I don't want to interfere in your mutual appreciation society. While I find your descriptions and lessons on the precise use of language interesting, when it comes to stability derivatives I think it's easiest to just calculate the eigenvalues!

However, going back to the original question of why a low wing Tupolev has anhedral, I proposed my Dutch Roll hypothesis as an alternative to Rainboe's control force argument, Milt's wing flex idea (ie, that when the wing flexed up in flight it wouldn't really have anhedral) and Spocla's cross-wind landing issue.

My vote remains with Dutch Roll.

Lomcevak - by the way, I didn't say anhedral was used to improve Dutch Roll damping. It reduces the yaw-roll coupling.

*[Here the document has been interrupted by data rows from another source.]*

-- ==== Sys2Proof/Laws/Wire.lean ====
section
/-! SUPPORT. The bus trace and what the monitor reads from it, in parts (10_state.md R37, 00_scope.md R13). -/

namespace Sys2Proof.Machine

/-- The line levels after a trace, from those before it. -/
def lastLevels : (clk dio : Bit) → List TraceEntry → Bit × Bit
  | c, d, [] => (c, d)
  | _, _, e :: rest => lastLevels e.clk e.dio rest

theorem lastLevels_append (c d : Bit) (l k : List TraceEntry) :
    lastLevels c d (l ++ k) = lastLevels (lastLevels c d l).1 (lastLevels c d l).2 k := by
  induction l generalizing c d with
  | nil => rfl
  | cons e l ih => exact ih ..

/-- The wire events of a trace in two parts, the second from the levels the first leaves. -/
theorem wireEvents_append (c d : Bit) (l k : List TraceEntry) :
    wireEvents c d (l ++ k) = wireEvents c d l ++ wireEvents (lastLevels c d l).1 (lastLevels c d l).2 k := by
  induction l generalizing c d with
  | nil => rfl
  | cons e l ih => simp [wireEvents, lastLevels, ih]

/-- A micro-step appends its bus event to the trace, and nothing if it has none. -/
theorem State.perform_trace (s : State) (m : MicroStep) :
    ∃ new, (s.perform m).trace = s.trace ++ new ∧
      new.map (fun e => e.ev.unsampled) = (m.busEvent false).toList := by
  rcases m with (_ | _) | (_ | _) | ⟨(_ | _), v⟩ | _ | _ | _ | _ | _ | _
  case dirIn.dio =>
    simp only [State.perform, State.record, State.takeDraw]
    split <;> exact ⟨_, rfl, rfl⟩
  case setBright => exact ⟨[], by simp, rfl⟩
  case setFrameOut => exact ⟨[], by simp, rfl⟩
  case setResult => exact ⟨[], by simp, rfl⟩
  case publishAck => exact ⟨[], by simp, rfl⟩
  all_goals exact ⟨_, rfl, rfl⟩

end Sys2Proof.Machine
end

Also, see this about SpaceShipOne...



Shane said all the pilots had to deal with the Dutch roll, noting it was the price of not having a yaw damper for simplicity. Tighe said the high-wing configuration naturally increases roll-yaw coupling dihedral effect, which together with weak damping from the short span leads to the problem. He noted many airplanes with swept high wings have anhedral to reduce the coupling, but this was not possible in SpaceShipOne because of the need for a straight hingeline across the span for the feather mechanism. He awaits flight test to see how the craft really flies. It turned out there was a data error in the simulation that caused a bobble while decelerating through Mach 1.

If Dutch roll is a serious problem, one solution could be to add anhedral wingtip extensions. A yaw damper is also a possibility. Tighe noted that the oscillation is just slow enough that the pilot with practice can reduce it, but he would be reluctant to try this in flight for fear of getting out of phase. The Dutch roll parameters in the simulator were estimated by computational fluid dynamics and one hopes that actual behavior does not go beyond nauseating to hazardous.

sixfeetabove
20th Mar 2005, 21:53
@FE HOPPY

...but why donīt have all low wing aircraft an anhedral wing then but only the Russian TUs and the Falcons?

FE Hoppy
21st Mar 2005, 18:42
As has been mentioned in the thread. There is more than one way to skin a cat. Fin/rudder volume, yaw dampers "my dampers", less sweep. In this case anhedral is the choice. I'm happy to be corrected if any TU/Falcon designers wish to spill the beans.